Now let’s narrow the decision criteria down further to shorten your time to value for manufacturing data collection.

Step 3: Where would data deliver the quickest value?

Many Manufacturing Intelligence projects fail because they try to do too much from the outset. We often hear of manufacturers that have spent hundreds of thousands of dollars (and more) on building bespoke Manufacturing Intelligence Solutions that fail to get properly implemented.

Complexity and unexpected complications are the killers of projects. For example, manufacturers often have a variety of machine types at various ages (some are new, some are old, some are from one brand, some are from others), and you quickly realize rolling out a big IT project to cover all the machines and assets at once will be a massive undertaking.
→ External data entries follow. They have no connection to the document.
-- ==== Sys2Proof/Laws/User.lean ====
section
/-! SUPPORT. Laws/User.lean: no instruction leaves User mode but an undefined encoding where UNDEF_POLICY takes the exception
and the SoftReset call (R661, R662): the proof of Laws/Exec.lean again, for this one property. -/

namespace Sys2Proof.Machine

/-- A state in User mode leads to one in User mode. -/
def KeepsUser (s t : State) : Prop := s.cpsr.extractLsb' 0 5 = 0x10#5 → t.cpsr.extractLsb' 0 5 = 0x10#5

theorem KeepsUser.refl (s : State) : KeepsUser s s := id
theorem KeepsUser.trans {s t u : State} (h : KeepsUser s t) (g : KeepsUser t u) : KeepsUser s u := fun x => g (h x)
theorem KeepsUser.of_low5 {s t : State} (h : t.cpsr.extractLsb' 0 5 = s.cpsr.extractLsb' 0 5) : KeepsUser s t := fun x => h.trans x
theorem BusEffect.keepsUser {s t : State} (h : BusEffect s t) : KeepsUser s t := KeepsUser.of_low5 (by rw [h.cpsr])
theorem KeepsUser.ite {p : Prop} [Decidable p] {s a b : State} (ha : p → KeepsUser s a) (hb : ¬p → KeepsUser s b) :
    KeepsUser s (if p then a else b) := by
  by_cases h : p
  · rw [if_pos h]; exact ha h
  · rw [if_neg h]; exact hb h
theorem KeepsUser.setRegIn (s : State) (m : Mode) (n : Reg) (v : Word) : KeepsUser s (s.setRegIn m n v) :=
  KeepsUser.of_low5 (by rw [State.setRegIn_cpsr])
theorem KeepsUser.setReg (s : State) (n : Reg) (v : Word) : KeepsUser s (s.setReg n v) := KeepsUser.setRegIn s s.mode n v
theorem KeepsUser.writeBack (s : State) (wb : Bool) (n : Reg) (v : Word) : KeepsUser s (writeBack s wb n v) :=
  KeepsUser.ite (fun _ => KeepsUser.setReg s n v) fun _ => KeepsUser.refl s
theorem KeepsUser.setFlags (s : State) (f : Nzcv) : KeepsUser s (s.setFlags f) := KeepsUser.of_low5 (by simp)
theorem KeepsUser.setFlagsIf (s : State) (b : Bool) (f : Nzcv) : KeepsUser s (s.setFlagsIf b f) :=
  KeepsUser.ite (fun _ => KeepsUser.setFlags s f) fun _ => KeepsUser.refl s
theorem KeepsUser.setSpsrOf (s : State) (m : Mode) (v : Word) : KeepsUser s (s.setSpsrOf m v) := by
  cases m <;> exact KeepsUser.of_low5 rfl
theorem KeepsUser.halt (s : State) (b : Bool) : KeepsUser s { s with halted := b } := KeepsUser.of_low5 rfl
theorem KeepsUser.advance (s : State) : KeepsUser s s.advance := KeepsUser.of_low5 rfl
theorem KeepsUser.branchTo (s : State) (v : Word) : KeepsUser s (s.branchTo v) := KeepsUser.of_low5 rfl
theorem KeepsUser.branchExchange (s : State) (v : Word) : KeepsUser s (s.branchExchange v) :=
  KeepsUser.of_low5 (setBit_low5 s.cpsr 5 (v.getLsbD 0) (by omega) (by omega))
/-- The mode of a state in User mode. -/
theorem mode_usr {s : State} (h : s.cpsr.extractLsb' 0 5 = 0x10#5) : s.mode = .usr := by
  unfold State.mode; rw [h]; rfl
theorem KeepsUser.restoreCpsr (s : State) : KeepsUser s s.restoreCpsr := fun x => by
  unfold State.restoreCpsr; rw [mode_usr x]; exact x
theorem KeepsUser.loadRegs (m : State) (bank : Mode) (ts : List (Reg × Word)) (s : State) :
    KeepsUser s (loadRegs m bank ts s) := by
  unfold Machine.loadRegs
  induction ts generalizing s with
  | nil => exact KeepsUser.refl s
  | cons t ts ih => exact (KeepsUser.setRegIn s bank t.1 _).trans (ih _)
theorem KeepsUser.of_jump {s s' t : State} {v : Word} (h : KeepsUser s s') (hj : jump s s' v = .next t) :
    KeepsUser s t := by
  unfold jump at hj
  split at hj
  · injection hj with e; subst e; exact KeepsUser.advance s
  · injection hj with e; subst e; exact h.trans (KeepsUser.branchTo s' v)
theorem KeepsUser.of_jumpExchange {s s' t : State} {v : Word} (h : KeepsUser s s') (hj : jumpExchange s s' v = .next t) :
    KeepsUser s t := by
  unfold jumpExchange at hj
  split at hj
  · injection hj with e; subst e; exact KeepsUser.advance s
  · injection hj with e; subst e; exact h.trans (KeepsUser.branchExchange s' v)
theorem KeepsUser.of_finishWrite {s s' t : State} {rd : Reg} {v : Word} (h : KeepsUser s s')
    (hj : finishWrite s s' rd v = .next t) : KeepsUser s t := by
  unfold finishWrite at hj
  split at hj
  · exact KeepsUser.of_jump h hj
  · injection hj with e; subst e; exact (h.trans (KeepsUser.setReg s' rd v)).trans (KeepsUser.advance _)
theorem KeepsUser.of_advance {s s' t : State} (h : KeepsUser s s') (hj : (.next s'.advance : Result) = .next t) :
    KeepsUser s t := by
  injection hj with e; subst e; exact h.trans (KeepsUser.advance s')
theorem KeepsUser.of_conditionally {c : Cond} {s t : State} {f : State → Result}
    (hf : f s = .next t → KeepsUser s t) (h : conditionally c s f = .next t) : KeepsUser s t := by
  rcases conditionally_cases h with ⟨_, rfl⟩ | ⟨_, h⟩
  · exact KeepsUser.advance s
  · exact hf h
theorem KeepsUser.of_undefinedInstr {i : Instr} {s t : State} (hu : ¬ (s.params.undefPolicy = .undException ∧ t.cpsr.extractLsb' 0 5 = 0x1B#5))
    (h : undefinedInstr i s = .next t) : KeepsUser s t := by
  unfold undefinedInstr at h
  split at h
  · cases h
  · exact KeepsUser.of_advance (KeepsUser.refl s) h
  · injection h with e; subst e; exact absurd ⟨‹_›, takeException_low5 s.cpsr .und⟩ hu

/-! ## The shared operations of the families -/

theorem finishAlu_user {s t : State} {b : Bool} {rd : Reg} {r : Word} {f : Nzcv}
    (h : finishAlu s b rd r f = .next t) : KeepsUser s t := by
  unfold finishAlu at h
  split at h
  · exact KeepsUser.of_jump (KeepsUser.ite (fun _ => KeepsUser.restoreCpsr s) fun _ => KeepsUser.refl s) h
  · exact KeepsUser.of_advance ((KeepsUser.setReg s rd r).trans (KeepsUser.setFlagsIf _ b f)) h

theorem finishCompare_user {s t : State} {f : Nzcv} (h : finishCompare s f = .next t) : KeepsUser s t :=
  KeepsUser.of_advance (KeepsUser.setFlags s f) h

theorem finishMul_user {s t : State} {b : Bool} {rd : Reg} {r : Word} (h : finishMul s b rd r = .next t) :
    KeepsUser s t :=
  KeepsUser.of_finishWrite (KeepsUser.setFlagsIf s b _) h

theorem finishLong_user {s t : State} {b : Bool} {hi lo : Reg} {p : BitVec 64}
    (h : finishLong s b hi lo p = .next t) : KeepsUser s t := by
  have hf := KeepsUser.setFlagsIf s b (longFlags s p)
  unfold finishLong at h
  simp only at h
  split at h
  · split at h
    · exact KeepsUser.of_advance (KeepsUser.refl s) h
    · split at h
      · exact KeepsUser.of_jump hf h
      · injection h with e; subst e
        exact (hf.trans (KeepsUser.branchTo _ _)).trans (KeepsUser.setReg _ _ _)
  · exact KeepsUser.of_finishWrite (hf.trans (KeepsUser.setReg _ _ _)) h

theorem writePsr_user (s : State) (pd : Bool) (fields : BitVec 4) (v : Word) : KeepsUser s (writePsr s pd fields v) := by
  unfold writePsr
  refine KeepsUser.ite (fun _ => ?_) fun _ => ?_
  · split
    · exact (KeepsUser.setSpsrOf s _ _).trans (KeepsUser.advance _)
    · exact KeepsUser.advance s
  · have h : KeepsUser s (s.setCpsr (mergeBits s.cpsr v (cpsrMask s fields))) := fun x => by
      have hm : (mergeBits s.cpsr v (cpsrMask s fields)).extractLsb' 0 5 = 0x10#5 := by
        rw [← x]
        refine extractLsb'_congr fun k _ hk => ?_
        rw [mergeBits_bit _ _ _ _ (by omega), cpsrMask, if_pos (mode_usr x)]
        have : (0xFF000000#32).getLsbD k = false := by
          have : k = 0 ∨ k = 1 ∨ k = 2 ∨ k = 3 ∨ k = 4 := by omega
          rcases this with rfl | rfl | rfl | rfl | rfl <;> rfl
        rw [BitVec.getLsbD_and, this, Bool.and_false]; rfl
      unfold State.setCpsr
      rw [hm]
      exact hm
    unfold advanceRebased
    by_cases ht : (s.setCpsr (mergeBits s.cpsr v (cpsrMask s fields))).thumb = s.thumb
    · rw [if_pos ht]; exact h.trans (KeepsUser.advance _)
    · rw [if_neg ht]; exact h.trans (KeepsUser.of_low5 rfl)

theorem execLoad_user {i : Instr} {s t : State} {p u w : Bool} {rn rd : Reg} {off : Word} {read : Word → Word}
    (h : execLoad i s p u w rn rd off read = .next t) : KeepsUser s t := by
  unfold execLoad at h
  split at h
  · cases h
  · exact KeepsUser.of_finishWrite (KeepsUser.writeBack s _ rn _) h

theorem execStore_user {i : Instr} {s t : State} {p u w : Bool} {rn : Reg} {off : Word} {write : Word → State}
    (hw : ∀ a, BusEffect s (write a)) (h : execStore i s p u w rn off write = .next t) : KeepsUser s t := by
  unfold execStore at h
  split at h
  · cases h
  · exact KeepsUser.of_advance ((hw _).keepsUser.trans (KeepsUser.writeBack _ _ rn _)) h

theorem execLdmWith_user {i : Instr} {s t : State} {bank : Mode} {r p u w : Bool} {rn : Reg} {list : BitVec 16}
    (h : execLdmWith i s bank r p u w rn list = .next t) : KeepsUser s t := by
  unfold execLdmWith at h
  simp only at h
  split at h
  · cases h
  · have h1 : ∀ ts, KeepsUser s (loadRegs s bank ts (writeBack s w rn (blockFinal (s.reg rn) u (listRegs list)))) :=
      fun ts => (KeepsUser.writeBack s w rn _).trans (KeepsUser.loadRegs s bank ts _)
    split at h
    · exact KeepsUser.of_jump
        (KeepsUser.ite (fun _ => (h1 _).trans (KeepsUser.restoreCpsr _)) fun _ => h1 _) h
    · exact KeepsUser.of_advance (h1 _) h

theorem execStmWith_user {i : Instr} {s t : State} {bank : Mode} {p u w : Bool} {rn : Reg} {list : BitVec 16}
    (h : execStmWith i s bank p u w rn list = .next t) : KeepsUser s t := by
  unfold execStmWith at h
  simp only at h
  split at h
  · cases h
  · exact KeepsUser.of_advance ((storeRegs_effect _ _ s).keepsUser.trans (KeepsUser.writeBack _ w rn _)) h

theorem finishThumb_user {s t : State} {rd : LowReg} {r : Word} {f : Nzcv} (h : finishThumb s rd r f = .next t) :
    KeepsUser s t :=
  KeepsUser.of_advance ((KeepsUser.setReg s _ r).trans (KeepsUser.setFlags _ f)) h

theorem finishThumbFlags_user {s t : State} {f : Nzcv} (h : finishThumbFlags s f = .next t) : KeepsUser s t :=
  KeepsUser.of_advance (KeepsUser.setFlags s f) h

theorem finishThumbPlain_user {s t : State} {rd : Reg} {r : Word} (h : finishThumbPlain s rd r = .next t) :
    KeepsUser s t :=
  KeepsUser.of_advance (KeepsUser.setReg s rd r) h

theorem finishThumbLoad_user {s t : State} {rd : LowReg} {v : Word} (h : finishThumbLoad s rd v = .next t) :
    KeepsUser s t :=
  KeepsUser.of_advance (KeepsUser.setReg s _ v) h

theorem store_advance_user {s u t : State} (hb : BusEffect s u) (h : (.next u.advance : Result) = .next t) :
    KeepsUser s t :=
  KeepsUser.of_advance hb.keepsUser h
Find out how Swedish Match increased OEE by 18% after implementing Factbird: Read the case story.

So, it’s a good idea to narrow your focus down to one area of interest. Run a proof of concept, start gathering relevant data immediately, shorten your time to ROI, and build a good case for expanding your Manufacturing Intelligence efforts.

You could begin by acting on a gut feeling about which machine might be the worst bottleneck.

  • We typically recommend starting by collecting data from the machine you find the most problematic—the machine you hate the most. There's usually low-hanging fruit for improvement there.
  • This focuses on improving individual machine performance (bottleneck) and enhancing the overall process efficiency.

If in doubt, in most cases, it’s best to start by measuring production performance.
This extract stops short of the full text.